Thursday, March 11, 2010

Grieg - Piano Concerto in A Minor, Op. 16

The very first thing to be aware of in this concerto is the way the orchestra and piano alternate; rarely do the two forces lay together as equal partners. Rather, either the piano or the orchestra leads, and most often the orchestral sections are little more than melodic bridges linking the technically demanding piano solos. Another important element to note is the fluidity of the structure; frequently the pace speeds and slows, ebbing and flowing freely.

The beginning of the concerto is dramatic; a quiet timpani roll rapidly gets louder and erupts into one chord blasted by the entire orchestra and the piano.

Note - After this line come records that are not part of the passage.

structure Cluster where
  state : CluState := .idle
  step : Nat := 0
  mapGen : Word32 := 0
  events : Word32 := 0
  fenced : Word := 0
  spares : Word := 0
  live : BitVec 16 := 0xFFFF#16
  /-- bound physical position of each logical index, none when unbacked (R104, R147) -/
  map : List (Option Nat) := []
  netPoison : Counter := {}
  netDrops : Counter := {}
  netMerges : Counter := {}
  orders : List Order := []
  launch : Option Nat := none
  ops : List OpWord := []
  descs : List Desc := []
  pos : Nat := 0
  /-- the cluster has reached its STEP_END and joined the launch-wide end of the step -/
  ended : Bool := false
  /-- the present execution of a Paced launch has begun on this cluster (R898) -/
  begun : Bool := true
  abandon : Option Abandon := none
  reruns : Nat := 0
  /-- places consumed in this step without a golden copy, with the bytes they then held (R589) -/
  consumed : List (Nat × List Byte) := []
  sat : Nat := 0
  /-- drains of the reduction node in this step execution that set TILE_SAT (R207) -/
  nodeSat : Nat := 0
  node : Map NodeTile := []
  cores : Map Core := []
  snap : Snap := {}
  /-- REDUCEs that committed their first packet in this step (R1093), as 64 * position + logical index -/
  reduced : List Nat := []
  /-- after a fence: the logical indices whose step is rerun (step 6 of Fencing a core in service) -/
  rerun : List Nat := []
  /-- an ENTROPY operation waits for its bits (R485) -/
  entropyWait : Bool := false
  newFw : Bool := false
  /-- the last value read from the cluster's Cricket follower (R81, R83) -/
  follower : Nat := 0
  testing : Bool := false
  /-- the CORE_MAP request that ordered the test (R948, R965) -/
  testReply : Option Reply := none
  /-- physical word addresses of the poison list (R597) -/
  poisonList : List Nat := []
  trace : List TraceRec := []
  deriving DecidableEq, Repr

/-- The payload of an on-chip packet. -/
inductive Payload where
  | none
  | bytes (data : List (Byte × Bool))
  | wides (records : List WideRec)
  | f64 (values : List (BitVec 64))
  /-- an event record on its way to the management processor (R644) -/
  | event (record : EvRec)
  /-- an order on its way to a unit (R75, R76, R644) -/
  | order (order : Order)
  /-- a result or a counter snapshot on its way to the management processor (R75, R644) -/
  | result (result : Result)
  deriving DecidableEq, Repr
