/-- The index of a virtual address at a level (R566). -/
def levelIndex (va level : Nat) : Nat :=
  if level = 0 then bits va 16 5 else bits va (21 + 9 * (level - 1)) 9

/-- The walk from a table at the first of the levels down (R1082, item 4). -/
def walkLevels (s : State) (va : Nat) : List Nat → Nat → Except (Nat × Nat) Leaf
  | [], _ => .error (5, 0)
  | level :: rest, table =>
    let entry := table + 8 * levelIndex va level
    match wordAt s entry with
    | none => .error (5, level)
    | some (bs, poison) =>
      let e := leNat bs
      if poison then .error (7, level)
      else if !bit e 0 then .error (3, level)
      else if bit e 2 then leafOf s entry level e
      else if level = 0 then .error (5, level)
      else
        let next := e / 256 * 256
        if next % (if level = 1 then 256 else 4096) ≠ 0 ∨ !tablePlace s next then .error (5, level)
        else walkLevels s va rest next

/-- The place of an address space's entry (R565). -/
def asEntry (s : State) (asid : Nat) : Nat := bits s.memc.astabBase.toNat 12 40 * 4096 + 16 * asid

/-- The walk of a virtual address in the order of R1082; a fault is its kind and its level. -/
def walk (s : State) (asid va : Nat) (write : Bool) : Except (Nat × Nat) Leaf :=
  if va ≥ 2 ^ 57 then .error (1, 7)
  else if !s.memc.astabBase.getLsbD 0 ∨ !tablePlace s (asEntry s asid) then .error (2, 7)
  else match wordAt s (asEntry s asid) with
    | none => .error (2, 7)
    | some (bs, poison) =>
      let root := leNat bs
      if poison || (wordAt s (asEntry s asid + 8)).any (·.2) then .error (7, 7)
      else if !bit root 0 then .error (2, 7)
      else if !tablePlace s (bits root 12 40 * 4096) then .error (5, 7)
      else match walkLevels s va [4, 3, 2, 1, 0] (bits root 12 40 * 4096) with
        | .error e => .error e
        | .ok leaf => if write && !leaf.w then .error (4, leaf.level) else .ok leaf

/-- PASID_EN and PASID of an address space (R565, R571). -/
def pasidOf (s : State) (asid : Nat) : Option Nat :=
  match wordAt s (asEntry s asid + 8) with
  | some (bs, _) => if bit (leNat bs) 31 then some (bits (leNat bs) 0 20) else none
  | none => none

/-- The address that a leaf gives a virtual address. -/
def Leaf.at (l : Leaf) (va : Nat) : Nat := l.addr + va % l.bytes

/-- A location as poison names it: a local physical address; a peer's memory and host memory lie above all of them. -/
def peerPlace (s : State) (g : Nat) : Nat := if s.silk.device = some (g / 2 ^ 52) then g % 2 ^ 52 else 2 ^ 64 + g

def Leaf.place (s : State) (l : Leaf) (va : Nat) : Nat :=
  if l.target = 0 then l.at va else if l.target = 1 then peerPlace s (l.at va) else 2 ^ 65 + l.at va

/-- Record a translation fault (R577, R619). -/
def recordFault (asid kind level va source : Nat) (write : Bool) (s : State) : State :=
  let s := memcEvent 6 s
  if s.memc.fault.msb then s else
  { s with memc := { s.memc with
      fault := BitVec.ofNat 64 (asid + kind * 2 ^ 12 + level * 2 ^ 16 + natOfBool write * 2 ^ 19 + source * 2 ^ 32 + 2 ^ 63)
      faultVa := BitVec.ofNat 64 va } }

/-- The status of a launch whose access faulted (R577, R579). -/
def AccErr.status : AccErr → Nat
  | .fault 7 _ _ => 0x301
  | .lost => 0x400
  | _ => 0x300

/-! ## Silk egress and ingress (file 09) -/

/-- The up ports of a device's route, in ascending order (R719, R720). -/
def routePorts (s : State) (dev : Nat) : List Nat :=
  (List.range 12).filter (fun p => (mapGet 0 s.silk.routes dev).getLsbD p && (s.portOf p).up)

/-- The port of a transaction to a device at a global address (R720). -/
def egressPort (s : State) (dev addr : Nat) : Option Nat :=
  let ps := routePorts s dev
  if ps.isEmpty then none else ps[((addr / 4096) ^^^ dev) % 256 % ps.length]?

/-- A transaction to a device cannot be sent and fails as lost (R717, R719, R742). -/
def unreachable (s : State) (dev addr : Nat) : Bool :=
  s.silk.device.isNone || s.silk.lost.contains dev || (egressPort s dev addr).isNone

/-- The windows and refusals of the ingress (R722, R723): addr is a local physical address. -/
def ingressAllows (s : State) (addr n : Nat) (write : Bool) : Bool :=
  n > 0 && (List.range 16).any (fun w =>
    let base := (mapGet 0#64 s.silk.winBase w)
    let limit := (mapGet 0#64 s.silk.winLimit w)
    bits base.toNat 12 40 * 4096 ≤ addr && addr + n ≤ (bits limit.toNat 12 40 + 1) * 4096 &&
      (if write then base.getLsbD 1 else base.getLsbD 0)) &&
  !reservedArea addr n &&
  (List.range ((addr + n - 1) / 4096 - addr / 4096 + 1)).all (fun i =>
    match placeOf s ((addr / 4096 + i) * 4096) with
    | .stacked _ _ _ => true
    | .gddr _ _ => true
    | .cxl _ _ => true
    | _ => false)

/-- Bytes of a peer's memory, or of the own memory through the ingress (R718), at a global address. -/
def peerRead (s : State) (g n : Nat) : Except AccErr (List Tagged) :=
  let dev := g / 2 ^ 52
  if s.silk.device = some dev then
    if ingressAllows s (g % 2 ^ 52) n false then
      match physRead s (g % 2 ^ 52) n with
      | some ts => .ok ts
      | none => .error .rejected
    else .error .rejected
  else if unreachable s dev g then .error .lost
  else .ok ((List.range n).map (fun i =>
    (mapGet (Config.peerByte (g + i)) s.mem.peer (g + i), s.mem.peerPoison.contains ((g + i) / 8))))

/-- The packets of a write of bytes at a global address, at most 1 KiB each (R726). -/
def writePackets (src dev tag g : Nat) (data : List Tagged) : List SilkPkt :=
  let ps := chunks 1024 data
  ps.zipIdx.map (fun e =>
    { typ := 1, vc := 1, src := src, dest := dev, tag := tag, length := e.1.length
      last := e.2 + 1 == ps.length, addr := g + 1024 * e.2, payload := plain e.1 })

/-- Bytes are written to a peer at a global address by a unit that waits for them (R726, R731). -/
def peerWrite (s : State) (g : Nat) (data : List Tagged) : Except AccErr State :=
  let dev := g / 2 ^ 52
  if s.silk.device = some dev then
    if ingressAllows s (g % 2 ^ 52) data.length true then .ok (physWrite s (g % 2 ^ 52) data) else .error .rejected
  else match egressPort s dev g, s.silk.device with
    | some p, some me =>
      if s.silk.lost.contains dev then .error .lost else
      let t : Txn := { tag := s.silk.nextTag, kind := .write, device := dev, port := p, addr := g, bytes := data.length
                       issued := s.now, issuer := .unit, data := plain data, via := routePorts s dev }
      let s := (writePackets me dev t.tag g data).foldl (fun s k => emitSilk p k s) s
      .ok { s with
        silk := { s.silk with nextTag := (t.tag + 1) % 2 ^ 32, txns := s.silk.txns ++ [t] }
        mem := { s.mem with peer := data.zipIdx.foldl (fun m e => mapSet m (g + e.2) e.1.1) s.mem.peer } }
    | _, _ => .error .lost

/-! ## Host memory (R571, R793, R794, R1083) -/

def hostRead (s : State) (a n : Nat) : List Tagged :=
  (List.range n).map (fun i =>
    (mapGet (Config.hostByte (a + i)) s.mem.host (a + i), s.mem.hostPoison.contains ((a + i) / 8)))

/-- A posted write to host memory, with the PASID of its address space (R571); a poisoned word makes it a poisoned TLP
(R1083). -/
def hostWrite (s : State) (asid a : Nat) (data : List Tagged) : State :=
  let p := anyPoison data
  let s := if p then hostEvent 3 s else s
  { s with
    out := s.out ++ [.hostWrite a (plain data) p (pasidOf s asid)]
    mem := { s.mem with host := data.zipIdx.foldl (fun m e => if e.1.2 then mapErase m (a + e.2) else mapSet m (a + e.2) e.1.1) s.mem.host } }

/-! ## Accesses through a virtual address -/

/-- A virtual range cut at 64 KiB boundaries: address and length of each piece. -/
def piecesFuel : Nat → Nat → Nat → List (Nat × Nat)
  | 0, _, _ => []
  | fuel + 1, va, n =>
    if n = 0 then [] else
    let m := min n (0x10000 - va % 0x10000)
    (va, m) :: piecesFuel fuel (va + m) (n - m)

def pieces (va n : Nat) : List (Nat × Nat) := piecesFuel (n / 0x10000 + 2) va n

/-- The bytes behind a leaf. -/
def leafRead (s : State) (l : Leaf) (va n : Nat) : Except AccErr (List Tagged) :=
  if l.target = 0 then
    (match physRead s (l.at va) n with
      | some ts => .ok ts
      | none => .error (.fault 6 l.level va))
  else if l.target = 1 then peerRead s (l.at va) n
  else .ok (hostRead s (l.at va) n)

/-- One piece is read through the leaf that a walk gives. -/
def pieceRead (s : State) (asid va n : Nat) : Except AccErr (List Tagged) :=
  match walk s asid va false with
  | .error e => .error (.fault e.1 e.2 va)
  | .ok l => if l.mig then .error .held else leafRead s l va n

def piecesRead (s : State) (asid : Nat) : List (Nat × Nat) → Except AccErr (List Tagged)
  | [] => .ok []
  | p :: ps =>
    match pieceRead s asid p.1 p.2 with
    | .error e => .error e
    | .ok ts =>
      match piecesRead s asid ps with
      | .error e => .error e
      | .ok us => .ok (ts ++ us)

/-- The bytes at virtual addresses va to va + n - 1 of an address space, with their poison tags. -/
def vaRead (s : State) (asid va n : Nat) : Except AccErr (List Tagged) := piecesRead s asid (pieces va n)

/-- One piece can be written: its leaf, or why not (R577). -/
def pieceWritable (s : State) (asid va : Nat) : Except AccErr Leaf :=
  match walk s asid va true with
  | .error e => .error (.fault e.1 e.2 va)
  | .ok l => if l.mig then .error .held else .ok l

def leafWrite (s : State) (l : Leaf) (asid va : Nat) (data : List Tagged) : Except AccErr State :=
  if l.target = 0 then .ok (physWrite s (l.at va) data)
  else if l.target = 1 then peerWrite s (l.at va) data
  else .ok (hostWrite s asid (l.at va) data)

def piecesWrite (s : State) (asid : Nat) (data : List Tagged) : List (Nat × Nat) → Except AccErr State
  | [] => .ok s
  | p :: ps =>
    match pieceWritable s asid p.1 with
    | .error e => .error e
    | .ok l =>
      match leafWrite s l asid p.1 (data.take p.2) with
      | .error e => .error e
      | .ok s => piecesWrite s asid (data.drop p.2) ps

/-- The first piece of a range that cannot be written. -/
def firstFault (s : State) (asid : Nat) : List (Nat × Nat) → Option AccErr
  | [] => none
  | p :: ps =>
    match pieceWritable s asid p.1 with
    | .error e => some e
    | .ok _ => firstFault s asid ps

/-- Tagged bytes are written at virtual addresses from va on; an access that faults is not performed (R577). -/
def vaWrite (s : State) (asid va : Nat) (data : List Tagged) : Except AccErr State :=
  match firstFault s asid (pieces va data.length) with
  | some e => .error e
  | none => piecesWrite s asid data (pieces va data.length)
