/-- The quantiser of R169: exponent byte, contents and saturation. -/
def quantise (xs : List Val) (w : Nat) (smin : Int) : Nat × List Int × Bool :=
  if xs.any Val.isNan then (0xFF, xs.map (fun _ => 0), true) else
  let a := (xs.filter Val.isFin).foldl (fun a x => largerMag a x.absolute) Val.zero
  let s := if a.isZero then -127 else quantScale w a
  let s := max (max s smin) (-127)
  let high : Bool := 127 < s
  let s := min s 127
  let es := xs.map (quantElement w s)
  ((s + 127).toNat, es.map (·.1), high || es.any (·.2))

/-! ## Products and chunks (R179 to R186) -/

/-- IEEE 754 fusedMultiplyAdd in binary32 with RNE and canonical NaN (R184). -/
def fma32 (a b : Val) (s : BitVec 32) : BitVec 32 :=
  BitVec.ofNat 32 (fp32.ieee ((a.mul b).add (fp32.decode s.toNat)))

/-- A product as the array takes it: float operands, or integer contents with the sum of their scale exponents; bad marks
an operand from an invalid group (R185, R186). -/
inductive Product where
  | float (a b : Val)
  | int (p : Int) (e : Int) (bad : Bool)
  deriving DecidableEq, Repr

def Product.isFloat : Product → Bool
  | .float _ _ => true
  | .int _ _ _ => false

/-- m * 2^e added to n * 2^f, over the lower exponent. -/
def addDyadic (m e n f : Int) : Int × Int :=
  let low := min e f
  (m * 2 ^ (e - low).toNat + n * 2 ^ (f - low).toNat, low)

/-- A product joins a chunk of its own family (R184, R185). -/
def Chunk.push (c : Chunk) : Product → Chunk
  | .float a b => { c with fsum := fma32 a b c.fsum }
  | .int p e bad =>
    let r := addDyadic c.im c.ie p e
    { c with im := if p = 0 then c.im else r.1, ie := if p = 0 then c.ie else r.2, inan := c.inan || bad }

/-- The value of a chunk as it closes. -/
def Chunk.value (c : Chunk) : Val :=
  if c.isFloat then fp32.decode c.fsum.toNat else if c.inan then .nan else Val.ofInt c.im c.ie

/-! ## The long accumulator (R188 to R197) -/

def flagPINF : BitVec 8 := 0x01#8
def flagNINF : BitVec 8 := 0x02#8
def flagPOVR : BitVec 8 := 0x04#8
def flagNOVR : BitVec 8 := 0x08#8
def flagNAN : BitVec 8 := 0x10#8
def flagCNT : BitVec 8 := 0x20#8
def flagMIX : BitVec 8 := 0x40#8

def Wide.flag (w : Wide) (f : BitVec 8) : Bool := w.flags &&& f != 0

/-- One closed chunk contributes to an element with binary point F (R192). -/
def contribute (F : Int) (w : Wide) (v : Val) : Wide :=
  let w := if w.n = 0xFFFFFFFF#32 then { w with flags := w.flags ||| flagCNT } else { w with n := w.n + 1 }
  match v with
  | .nan => { w with flags := w.flags ||| flagNAN }
  | .inf false => { w with flags := w.flags ||| flagPINF }
  | .inf true => { w with flags := w.flags ||| flagNINF }
  | .fin neg m e =>
    let t := roundInt 0 neg m (e + F)
    if 2 ^ 127 ≤ t then { w with flags := w.flags ||| flagPOVR }
    else if t ≤ -(2 ^ 127) then { w with flags := w.flags ||| flagNOVR }
    else { w with v := w.v + BitVec.ofInt 160 t }

/-- Two records of equal binary point combine (R194). -/
def combine (a b : Wide) : Wide :=
  let n := a.n.toNat + b.n.toNat
  { v := a.v + b.v
    n := if 0xFFFFFFFF < n then 0xFFFFFFFF#32 else BitVec.ofNat 32 n
    flags := a.flags ||| b.flags ||| (if 0xFFFFFFFF < n then flagCNT else 0) }

/-- A record combines into a receiving tile of binary point F (R194, R195). -/
def combineInto (F : Int) (a : Wide) (r : WideRec) : Wide :=
  if r.f = F then combine a r.w else { combine a r.w with v := 0, flags := (combine a r.w).flags ||| flagMIX }

/-- The 32 bytes of a wide partial record (R189). -/
def wideBytes (r : WideRec) : List Byte :=
  leBytes 20 r.w.v.toNat ++ leBytes 4 r.w.n.toNat ++ [r.w.flags, BitVec.ofInt 8 r.f] ++ List.replicate 6 0#8

/-- A wide partial record from its bytes; bit 7 of FLAGS is reserved and ignored (R35). -/
def wideOf (bs : List Byte) : WideRec :=
  { w := { v := BitVec.ofNat 160 (fieldAt bs 0 20), n := BitVec.ofNat 32 (fieldAt bs 0x14 4)
           flags := BitVec.ofNat 8 (fieldAt bs 0x18 1 % 128) }
    f := fieldInt bs 0x19 1 }

/-- The value V * 2^-F of a record. -/
def Wide.value (w : Wide) (F : Int) : Val := Val.ofInt w.v.toInt (-F)

/-- The end of the range of a drain output, with a sign, as bits (R205). -/
def rangeEnd (fmt : Nat) (neg : Bool) : Nat :=
  match floatFormat fmt with
  | some f => f.signed neg f.largest
  | none => wrap (elementBits fmt) (if neg then -(2 ^ (elementBits fmt - 1)) else 2 ^ (elementBits fmt - 1) - 1)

From within this explosion the piano emerges with its first solo, a thoughtful yet powerful introduction instantly establishing the romantic mood of the work. The pianos final note is held as it fades away, leading to a momentary pause. The silence is filled as the strings provide a jerky accompaniment for the woodwinds, who quietly establish the melody; it is tentative and tinged with sorrow. The clarinet and bassoon continue the theme with a lyrical line becoming more intense and passionate when echoed by the flutes, oboe, and first violins.

The piano then takes the melody and plays it nobly and somewhat dreamily, qualities heightened when the strings add a lush background. Left alone, the piano speeds up, becoming animated with a series of uneven, flitting passages. Listen for the way the oboe joins the piano, adding its soulful tone echoing the pianos melodic line. Then, after a gradual slowdown, the mood changes again, becoming ultraromantic as the cellos play a gorgeous solo conjuring up images of candlelit elegance. Following the pattern of alternation established early in the movement, the piano takes this new melody, turning it into a dreamy, thoughtful little phrase accompanied only by sustained, quiet notes in the strings; the dreaminess is heighten by the solo bassoon adding its plantitive tone.

Slowly the speed increases, leading to another piano solo ending as the orchestra takes over excitedly. This, the first extended orchestra solo, is punctuated by dramatic trumpet calls ringing through with militaristic fervor, tempered by a subdued horn solo and fading into the return of the solo piano. This rhapsodic solo is accompanied by tender solos from the flute and horn. But the mood is shattered by a determined outburst from the orchestra as the piano part turns even more rhapsodic and florid, gradually speeding up. The orchestra grows angrier with a series of blasts interrupted by the piano. Ultimately, as the strain eases, the orchestra fades, replaced by the solo piano reprising the movements original melody.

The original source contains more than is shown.